Pack Format
All files in the repository except Key and Pack files just contain raw data,
stored as IV || Ciphertext || MAC
. Pack files may contain one or more Blobs of
data.
A Pack’s structure is as follows:
EncryptedBlob1 || ... || EncryptedBlobN || EncryptedHeader || Header_Length
At the end of the Pack file is a header, which describes the content. The header
is encrypted and authenticated. Header_Length
is the length of the encrypted
header encoded as a four byte integer in little-endian encoding. Placing the
header at the end of a file allows writing the blobs in a continuous stream as
soon as they are read during the backup phase. This reduces code complexity and
avoids having to re-write a file once the pack is complete and the content and
length of the header is known.
All the blobs (EncryptedBlob1
, EncryptedBlobN
etc.) are authenticated and
encrypted independently. This enables repository reorganisation without having
to touch the encrypted Blobs. In addition it also allows efficient indexing, for
only the header needs to be read in order to find out which Blobs are contained
in the Pack. Since the header is authenticated, authenticity of the header can
be checked without having to read the complete Pack.

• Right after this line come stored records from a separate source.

/-- DEPLOYED is configured by its own field or by a feedback map of 0x2A (R222, R627). -/
def ChanChart.retracts (c : ChanChart) : Bool := c.deployed.isSome || c.fbCan.any fun e => decide (e.1 = 0x2A)

/-- The DEPLOYED signal as seen now; what is not fresh keeps its last value. -/
def Lane.deployedNow (L : Lane) (c : ChanChart) (last : Bool) : Bool :=
  match c.deployed with
  | some (.ana m t) => (match L.anaValue m with | some v => decide (t ≤ v) | none => last)
  | some (.can p n m) => (match L.rxValue p n m with | some v => v != 0 | none => last)
  | none => match (L.fbCanIn c 0x2A).1 with
    | some v => v != 0
    | none => last

/-- Step 1 of the loop: the feedback latched in this tick of `dt` ms. -/
def Lane.chFeedback (L : Lane) (n : Nat) (c : ChanChart) (dt : Rat) : Lane :=
  let x := L.ch n
  let q (k : Nat) (old : FbQty) : FbQty × Bool := old.take c.fbPath c.fbTimeout dt (L.fbCanIn c k) (L.fbAnaIn c k)
  let d := q 0x24 x.dem
  let a := q 0x25 x.fbAng
  let p := q 0x26 x.power
  let i := q 0x27 x.current
  let t := q 0x28 x.temp
  let ra := ageTick x.readyAge (L.fbCanIn c 0x29).2 dt
  let canReady := if c.fbPath % 2 = 1 ∧ ageOk ra c.fbTimeout then (L.fbCanIn c 0x29).1 else none
  let anaReady := if 2 ≤ c.fbPath then L.fbAnaIn c 0x29 else none
  let ready := match canReady with
    | some v => v != 0
    | none => match anaReady with
      | some v => v != 0
      | none => x.ready
  let valid := d.1.fresh && (!c.turns || a.1.fresh)
  let lost := x.fbValid && !valid
  let L := L.onCh n fun x =>
    { x with dem := d.1, fbAng := a.1, power := p.1, current := i.1, temp := t.1, readyAge := ra, ready := ready, fbValid := valid,
             deployed := L.deployedNow c x.deployed, fbLost := if valid then 0 else x.fbLost + 1,
             loop := { x.loop with fbAlt := d.2 || a.2 || p.2 || i.2 || t.2 || (decide (c.fbPath = 3) && canReady.isNone && anaReady.isSome) } }
  if lost then (L.incSat (Reg.CH_CNT_FB_LOSS n)).find (0x20 + n) 2 else L

/-- The lever sources of a channel in a tick of `dt` ms (R243). -/
def Lane.chLever (L : Lane) (n : Nat) (c : ChanChart) (dt : Rat) : Lane :=
  let x := L.ch n
  let one (s : Option ValSrc) (age : Option Rat) : Option Rat × Option Rat × Bool :=
    match s with
    | none => (none, none, true)
    | some s =>
      let v := L.valSrc s
      let a := ageTick age (v.2 && v.1.isSome) dt
      let ok := if s.isCan then ageOk a 200 && v.1.isSome else v.1.isSome
      (if ok then v.1 else none, a, ok)
  let d := one c.leverDem x.leverAge
  let a := one c.leverAng x.leverAngAge
  L.onCh n fun x =>
    { x with lever := match d.1 with | some v => qClamp v (-1) 1 | none => x.lever, leverAng := a.1.getD x.leverAng,
             leverAge := d.2.1, leverAngAge := a.2.1, leverOk := d.2.2, leverAngOk := a.2.2,
             leverStale := x.leverStale && !d.2.2, leverAngStale := x.leverAngStale && !a.2.2 }

/-- No lever source of a channel is stale; one is marked so (R243). -/
def ChanSt.leversOk (x : ChanSt) : Bool := x.leverOk && x.leverAngOk
def ChanSt.leverMarked (x : ChanSt) : Bool := x.leverStale || x.leverAngStale

/-- LEVER_STALE (R243): a lever source has become stale. -/
def Lane.leverStaleCmd (L : Lane) (n : Nat) : Lane :=
  let x := L.ch n
  if (L.chCfg n).isSome ∧ ((!x.leverOk && !x.leverStale) || (!x.leverAngOk && !x.leverAngStale)) then
    ((L.onCh n fun x => { x with leverStale := !x.leverOk, leverAngStale := !x.leverAngOk }).setb (Reg.CH_STATE_LEVER_STALE n) true).find (0x20 + n) 4
  else L

/-- LEVER_STALE (R243). -/
def execLeverStale (l : LaneId) (n : Nat) (s : State) : Out := onLane l (fun L => L.leverStaleCmd n) s

/-- LEVERS_NEUTRAL (R243; 02 R77). -/
def Lane.leversNeutral (L : Lane) : Bool :=
  L.chList.all fun n => match L.chCfg n with
    | some c => c.leverDem.isNone || ((L.ch n).leverOk && decide (qAbs (L.ch n).lever ≤ c.leverNeutral))
    | none => true

/-! ### States (R224, R225, R251) -/

/-- The drive enable of a state (R224). -/
def ChState.enable : ChState → Bool
  | .notReady => true
  | .online => true
  | .draining => true
  | _ => false

/-- Available to allocation, or draining. -/
def ChState.delivers : ChState → Bool
  | .online => true
  | .draining => true
  | _ => false

/-- THRUSTERS (R225): evaluated anew, THRUSTERS_LOW where it becomes false; not in LUBBER (R233). A lane that takes the mirrored
conditions shows those (12 R449). -/
def Lane.thrustersEval (L : Lane) : Lane :=
  if L.mode = 2 then L
  else
    let t := decide (L.ac.minThrusters ≤ (L.chList.filter fun n => decide ((L.ch n).st = .online)).length)
    let low := L.alc.thrusters && !t
    let r := L.get Reg.RED_ROLE_ROLE
    let L := L.onAlc fun a => { a with thrusters := t }
    let L := if r = 3 ∨ r = 4 then L else (L.setBit Reg.MODE_COND_COND 4 t).setb Reg.ALLOC_STAT_THRUSTERS t
    L.findIf low 0x11 5

/-- ALLOC_AVAIL follows the channels (R255). -/
def Lane.availShow (L : Lane) : Lane :=
  let m (p : ChanSt → Bool) : Nat := maskOf 16 fun n => (L.chCfg n).isSome && p (L.ch n)
  L.setAll [(Reg.ALLOC_AVAIL_ONLINE, m fun x => decide (x.st = .online)), (Reg.ALLOC_AVAIL_LIMITED, m fun x => x.loop.limited)]

/-- A channel takes a state (R224, R225). -/
def Lane.chGoto (L : Lane) (n : Nat) (st : ChState) : Lane :=
  let was := (L.ch n).st
  if was = st then L
  else
    let drop := was.delivers && !st.delivers && decide (st ≠ .offline)
    let L := L.onCh n fun x => { x with st := st }
    let L := if drop then
        (L.onCh n fun x => { x with loop := { x.loop with y := 0 }, aimX := 0, aimY := 0, thrust := 0 }).setAll
          [(Reg.CH_DEMAND_DEMAND n, 0), (Reg.CH_ALLOC_THRUST n, 0)]
      else L
    let L := if st = .stopped then L.onCh n fun x => { x with marked := decide (was = .draining), loop := { x.loop with feDem := 0, feAng := 0 } } else L
    let L := if st = .fault then L else L.onCh n fun x => { x with cause := 0 }
    let L := if st = .noEngine then (L.onCh n fun x => { x with sel := 5 }).set (Reg.CH_STATE_SEL n) 5 else L
    let L := L.setAll [(Reg.CH_STATE_STATE n, st.code), (Reg.CH_STATE_CAUSE n, (L.ch n).cause),
      (Reg.CH_STAT_ONLINE n, if st = .online then 1 else 0)]
    (L.setBit Reg.ALLOC_AVAIL_ONLINE n (decide (st = .online))).find (0x20 + n) 0

/-- The bit of the channel's SAFETY_SO is set in MODE_CUR.ESTOP_SO. -/
def Lane.chStopped (L : Lane) (c : ChanChart) : Bool := match c.so with
  | some k => L.bit Reg.MODE_CUR_ESTOP_SO k
  | none => false

/-- A refused CH_CMD (R251). -/
def Lane.chRefuse (L : Lane) (n code : Nat) : Lane := (L.set (Reg.CH_CMD_RESULT n) code).find (0x20 + n) 7

/-- A CH_CMD as step 2 applies it (R251): 1 ONLINE, 2 OFFLINE, 3 RESET; the state it asks for. -/
def Lane.chCommand (L : Lane) (n cmd : Nat) : Lane × Option ChState :=
  let x := L.ch n
  let ok (L : Lane) : Lane := L.set (Reg.CH_CMD_RESULT n) 0
  match cmd, x.st with
  | 1, .offline => (ok L, some .notReady)
  | 1, .stopped => if x.marked then (ok (L.onCh n fun x => { x with marked := false }), none) else (L.chRefuse n 1, none)
  | 2, .online => (ok L, some .draining)
  | 2, .notReady => (ok L, some .draining)
  | 2, .stopped => (ok (L.onCh n fun x => { x with marked := true }), none)
  | 3, .fault =>
    (ok (L.setAll [(Reg.CH_FAULT_FB_LOST n, 0), (Reg.CH_FAULT_FOLLOW n, 0)]), some .offline)
  | _, _ => (L.chRefuse n 1, none)

/-- Of two asked states, the one of higher precedence (R225). -/
def ChState.rank : ChState → Nat
  | .noEngine => 0
  | .stopped => 1
  | .fault => 2
  | .offline => 3
  | .draining => 4
  | .notReady => 5
  | .online => 6
  | .unused => 7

After decryption, a Pack’s header consists of the following elements:
Type_Blob1 || Data_Blob1 ||
[...]
Type_BlobN || Data_BlobN ||
The Blob type field is a single byte. What follows it depends on the type. The following Blob types are defined:
Type | Meaning | Data |
---|---|---|
0b00 | data blob | Length(encrypted_blob) or Hash(plaintext_blob) |
0b01 | tree blob | Length(encrypted_blob) or Hash(plaintext_blob) |
0b10 | compressed data blob | Length(encrypted_blob) or Length(plaintext_blob) or Hash(plaintext_blob) |
0b11 | compressed tree blob | Length(encrypted_blob) or Length(plaintext_blob) or Hash(plaintext_blob) |
This is enough to calculate the offsets for all the Blobs in the Pack. The
length fields are encoded as four byte integers in little-endian format. In the
Data column, Length(plaintext_blob)
means the length of the decrypted and
uncompressed data a blob consists of.
All other types are invalid, more types may be added in the future. The compressed types are only valid for repository format version 2. Data and tree blobs may be compressed with the zstandard compression algorithm.

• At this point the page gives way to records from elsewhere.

/-! ### Positions (R282-R287) -/

/-- Speed of light, m per ns; carrier wavelengths, m. -/
def lightNs : Rat := 299792458 / 1000000000
def waveUpper : Rat := 299792458 / 1575420000
def waveLower : Rat := 299792458 / 1176450000

/-- A satellite is excluded by the masks in force (R288, R300). -/
def Lane.excluded (L : Lane) (s : Sat) : Bool :=
  let m (i : Nat) : Nat := L.sx.exclNow.getD i 0
  match s.sys with
  | .gps => testBit (m 0) (s.prn - 1)
  | .gal => if s.prn ≤ 32 then testBit (m 1) (s.prn - 1) else testBit (m 2) (s.prn - 33)
  | .bds => if s.prn ≤ 32 then testBit (m 3) (s.prn - 1) else testBit (m 4) (s.prn - 33)

/-- A satellite's observation at one antenna: range, σ², satellite position. -/
structure SatObs where
  sat : Sat
  rng : Rat
  var : Rat
  pos : Rat × Rat × Rat
deriving DecidableEq, Repr, Inhabited

/-- The last capture of a channel. -/
def Lane.capOf (L : Lane) (c : Nat) : Option Capture := L.sx.caps.find? fun x => decide (x.chan = c)

/-- The channel of antenna k that tracks a satellite on a band. -/
def Lane.chanOf (L : Lane) (k : Nat) (s : Sat) (lower : Bool) : Option Nat :=
  ((List.range 72).map (72 * k + ·)).find? fun c => decide ((L.sxc c).sat = some s) && decide ((L.sxc c).lower = lower) && (L.sxc c).locked

/-- Code range of a capture with the cable delay taken out (R284). -/
def Lane.codeRange (L : Lane) (c : Nat) (x : Capture) : Rat :=
  x.code - lightNs * (L.sx.delayNow.getD (antOf c) 0 : Nat) / 4

/-- The satellites usable in the position of antenna k with their channels and captures (R282). -/
def Lane.usable (L : Lane) (k : Nat) : List (Sat × Nat × Nat × Capture × Capture) :=
  let sats := ((((L.sx.chans.drop (72 * k)).take 72).filter fun c => c.locked && !c.lower).filterMap SxChan.sat).eraseDups
  sats.filterMap fun s =>
    match L.chanOf k s false, L.chanOf k s true with
    | some u, some v =>
      match L.capOf u, L.capOf v with
      | some a, some b =>
        let d := L.satData s
        if L.xc.enabled s.sys ∧ !L.excluded s ∧ d.any (fun d => d.eph && d.healthy) ∧ (L.xc.elevMask : Rat) ≤ a.elev ∧ 1000000000 ≤ (L.sxc u).lockNs ∧
            1000000000 ≤ (L.sxc v).lockNs ∧ (L.xc.cn0Use : Rat) ≤ a.cn0 ∧ (L.xc.cn0Use : Rat) ≤ b.cn0 then some (s, u, v, a, b) else none
      | _, _ => none
    | _, _ => none

/-- Ionosphere-free combination (R283). -/
def ionoFree (a b : Rat) : Rat := 2260604 / 1000000 * a - 1260604 / 1000000 * b

/-- Smoothing of a satellite's range (R283): the channel's new smoothing state. -/
def smoothed (old : Option (Rat × Rat × Nat)) (rho phi win : Rat) : Rat × Rat × Nat :=
  match old with
  | none => (rho, phi, 1)
  | some (r, p, n) =>
    let m := min ((n + 1 : Nat) : Rat) (max 1 (win / (5 / 100)))
    (rho / m + (m - 1) / m * (r + (phi - p)), phi, n + 1)

/-- σ² of a range (R285). -/
def SextantChart.rangeVar (c : SextantChart) (el cn0 : Rat) : Rat :=
  let s := Config.sin (rad el)
  c.sigmaUere * c.sigmaUere / (s * s) * max 1 (Config.pow10 ((40 - cn0) / 10))

/-- Systems taking part: at least two satellites (R282). -/
def systemsOf (l : List SatObs) : List GnssSys :=
  [GnssSys.gps, .gal, .bds].filter fun g => decide (2 ≤ (l.filter fun o => decide (o.sat.sys = g)).length)

/-- Geometric distance. -/
def dist3 (a b : Rat × Rat × Rat) : Rat :=
  Config.sqrt ((a.1 - b.1) * (a.1 - b.1) + (a.2.1 - b.2.1) * (a.2.1 - b.2.1) + (a.2.2 - b.2.2) * (a.2.2 - b.2.2))

/-- A position solution: position, clock of the reference system and offsets of the others in m by system, covariance, residuals. -/
structure PosSol where
  pos : Rat × Rat × Rat
  clocks : List (GnssSys × Rat)
  cov : Mat
  pdop : Rat
  res : List Rat
deriving DecidableEq, Repr, Inhabited

/-- The design row of an observation: the reference clock in column 3, an offset per further system (R285). -/
def designRow (p : Rat × Rat × Rat) (sys : List GnssSys) (o : SatObs) : Vec :=
  let r := dist3 o.pos p
  let u (a b : Rat) : Rat := if r = 0 then 0 else (b - a) / r
  [u o.pos.1 p.1, u o.pos.2.1 p.2.1, u o.pos.2.2 p.2.2, 1] ++ (sys.drop 1).map fun g => if o.sat.sys = g then 1 else 0

/-- One step of the weighted least squares from a state. -/
def lsqStep (sys : List GnssSys) (l : List SatObs) (x : Vec) : Option Vec :=
  let p := (vAt x 0, vAt x 1, vAt x 2)
  let H := l.map (designRow p sys)
  let clock (o : SatObs) : Rat := vAt x 3 + (match (sys.drop 1).findIdx? (fun g => decide (g = o.sat.sys)) with | some i => vAt x (4 + i) | none => 0)
  let r := l.map fun o => o.rng - dist3 o.pos p - clock o
  let W := l.map fun o => 1 / o.var
  let Ht := mT H
  let N := mMul Ht ((H.zip W).map fun e => vScale e.2 e.1)
  let b := mVec Ht ((r.zip W).map fun e => e.1 * e.2)
  (mSolve N b).map fun d => vAdd x d

/-- Repeats the step. -/
def lsqRun (sys : List GnssSys) (l : List SatObs) : Nat → Vec → Option Vec
  | 0, x => some x
  | n + 1, x => (lsqStep sys l x).bind (lsqRun sys l n)

/-- Weighted least squares (R285), eight steps from the last position (log entry 14). -/
def lsq (sys : List GnssSys) (l : List SatObs) (p0 : Rat × Rat × Rat) : Option PosSol :=
  match lsqRun sys l 8 ([p0.1, p0.2.1, p0.2.2] ++ sys.map fun _ => (0 : Rat)) with
  | none => none
  | some x =>
    let p := (vAt x 0, vAt x 1, vAt x 2)
    let H := l.map (designRow p sys)
    let W := l.map fun o => 1 / o.var
    match mInv (mMul (mT H) H), mInv (mMul (mT H) ((H.zip W).map fun e => vScale e.2 e.1)) with
    | some g, some c =>
      let clock (o : SatObs) : Rat := vAt x 3 + (match (sys.drop 1).findIdx? (fun s => decide (s = o.sat.sys)) with | some i => vAt x (4 + i) | none => 0)
      some { pos := p, clocks := mapIdxFrom 0 (fun i s => (s, vAt x (3 + i))) sys, cov := c, pdop := Config.sqrt (mAt g 0 0 + mAt g 1 1 + mAt g 2 2),
             res := l.map fun o => o.rng - dist3 o.pos p - clock o }
    | _, _ => none

/-- Σ (r/σ)² . -/
def PosSol.chi (s : PosSol) (l : List SatObs) : Rat := ((s.res.zip l).map fun e => e.1 * e.1 / e.2.var).sum

/-- The satellite with the largest |r|/σ. -/
def PosSol.worst (s : PosSol) (l : List SatObs) : Option Sat :=
  ((s.res.zip l).foldl (fun (b : Option (Sat × Rat)) e =>
    let v := e.1 * e.1 / e.2.var
    match b with
    | none => some (e.2.sat, v)
    | some c => if c.2 < v then some (e.2.sat, v) else some c) none).map Prod.fst

/-- A solution of at least the geometry of R282. -/
def SextantChart.solve (c : SextantChart) (l : List SatObs) (p0 : Rat × Rat × Rat) : Option (PosSol × List SatObs) :=
  let sys := systemsOf l
  let l := l.filter fun o => sys.contains o.sat.sys
  if sys = [] ∨ l.length < 3 + sys.length then none
  else (lsq sys l p0).bind fun s => if s.pdop ≤ c.pdopMax then some (s, l) else none

/-- Degrees of freedom of a solution. -/
def PosSol.dof (s : PosSol) (l : List SatObs) : Nat := l.length - (3 + s.clocks.length)

/-- The residual test (R285): the solution, or `none` where there is none, with whether the test failed. -/
def SextantChart.tested (c : SextantChart) (l : List SatObs) (p0 : Rat × Rat × Rat) : Option (PosSol × List SatObs) × Bool :=
  match c.solve l p0 with
  | none => (none, false)
  | some (s, u) =>
    if s.dof u = 0 ∨ s.chi u ≤ Config.chi2 (s.dof u) then (some (s, u), false)
    else if s.dof u < 2 then (none, true)
    else
      let l2 := u.filter fun o => decide (some o.sat ≠ s.worst u)
      match c.solve l2 p0 with
      | none => (none, true)
      | some (t, v) => if t.dof v = 0 ∨ t.chi v ≤ Config.chi2 (t.dof v) then (some (t, v), false) else (none, true)

/-- The position of antenna k in the epoch (R282-R286): solution registers, smoothing, samples. -/
def Lane.antPosition (L : Lane) (k : Nat) : Lane × Option PosSol :=
  let us := L.usable k
  let win := L.xc.smooth
  let rho (e : Sat × Nat × Nat × Capture × Capture) : Rat := ionoFree (L.codeRange e.2.1 e.2.2.2.1) (L.codeRange e.2.2.1 e.2.2.2.2)
  let phi (e : Sat × Nat × Nat × Capture × Capture) : Rat := ionoFree (waveUpper * e.2.2.2.1.carr) (waveLower * e.2.2.2.2.carr)
  let sm (e : Sat × Nat × Nat × Capture × Capture) : Rat × Rat × Nat :=
    let old := if (L.sxc e.2.1).slip ∨ (L.sxc e.2.2.1).slip then none else (L.sxc e.2.1).smooth
    smoothed old (rho e) (phi e) win
  let obs := us.map fun e => (⟨e.1, if 0 < win then (sm e).1 else rho e, L.xc.rangeVar e.2.2.2.1.elev (min e.2.2.2.1.cn0 e.2.2.2.2.cn0), e.2.2.2.1.pos⟩ : SatObs)
  let r := L.xc.tested obs (L.sx.pos.getD k (0, 0, 0))
  let L := us.foldl (fun L e => L.onSxc e.2.1 fun c => { c with smooth := if 0 < win then some (sm e) else none }) L
  let was := L.get (Reg.ANT_SOLN_STATE (antPage k))
  let used (s : Sat) : Bool := match r.1 with | some p => p.2.any (fun o => decide (o.sat = s)) | none => false
  let L := us.foldl (fun L e => (L.onSxc e.2.1 fun c => { c with usedPos := used e.1 }).onSxc e.2.2.1 fun c => { c with usedPos := used e.1 }) L
  let cnt (g : GnssSys) : Nat := match r.1 with | some p => (p.2.filter fun o => decide (o.sat.sys = g)).length | none => 0
  let L := L.setAll [(Reg.ANT_SOLN_STATE (antPage k), if r.1.isSome then 1 else if r.2 then 2 else 0), (Reg.ANT_SOLN_N_GPS (antPage k), cnt .gps),
    (Reg.ANT_SOLN_N_GAL (antPage k), cnt .gal), (Reg.ANT_SOLN_N_BDS (antPage k), cnt .bds)]
  match r.1 with
  | none =>
    let L := ((L.set (Reg.ANT_SOLN_PDOP (antPage k)) 0xFF).set (Reg.ANT_POS_SIG_HOR (antPage k)) 0xFFFF).set (Reg.ANT_POS_SIG_VER (antPage k)) 0xFFFF
    (L.findIf (decide (was = 1)) 0x30 1, none)
  | some (s, _) =>
    let e := ellipse (mAt s.cov 0 0) (mAt s.cov 0 1) (mAt s.cov 1 1)
    let L := L.setScaled (Reg.ANT_SOLN_PDOP (antPage k)) s.pdop (1 / 10)
    let L := (L.setiScaled (Reg.ANT_POS_N_POS (antPage k)) s.pos.1 (1 / 1000)).setiScaled (Reg.ANT_POS_E_POS (antPage k)) s.pos.2.1 (1 / 1000)
    let L := L.setiScaled (Reg.ANT_POS_D_POS (antPage k)) s.pos.2.2 (1 / 1000)
    let L := (L.setScaled (Reg.ANT_POS_SIG_HOR (antPage k)) e.1 (1 / 100)).setScaled (Reg.ANT_POS_SIG_VER (antPage k)) (Config.sqrt (mAt s.cov 2 2)) (1 / 100)
    let L := L.onSx fun x => { x with pos := modAt x.pos k fun _ => s.pos, posKnown := true, fixed := true, freqKnown := true }
    let put (L : Lane) (n : Nat) : Lane := match L.rc.slot n with
      | some c => if c.source = 1 ∧ c.ant = k then
          L.intakePut false ⟨n, L.now, 0, some L.sx.tL, none, true, [(0x15, s.pos.1), (0x16, s.pos.2.1), (0x0C, e.1), (0x0D, e.1)]⟩
        else L
      | none => L
    ((List.range 12).foldl put (L.findIf (decide (was ≠ 1)) 0x30 0), some s)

In repository format version 1, data and tree blobs should be stored in separate pack files. In version 2, they must be stored in separate files. Compressed and non-compress blobs of the same type may be mixed in a pack file.
For reconstructing the index or parsing a pack without an index, first the last four bytes must be read in order to find the length of the header. Afterwards, the header can be read and parsed, which yields all plaintext hashes, types, offsets and lengths of all included blobs.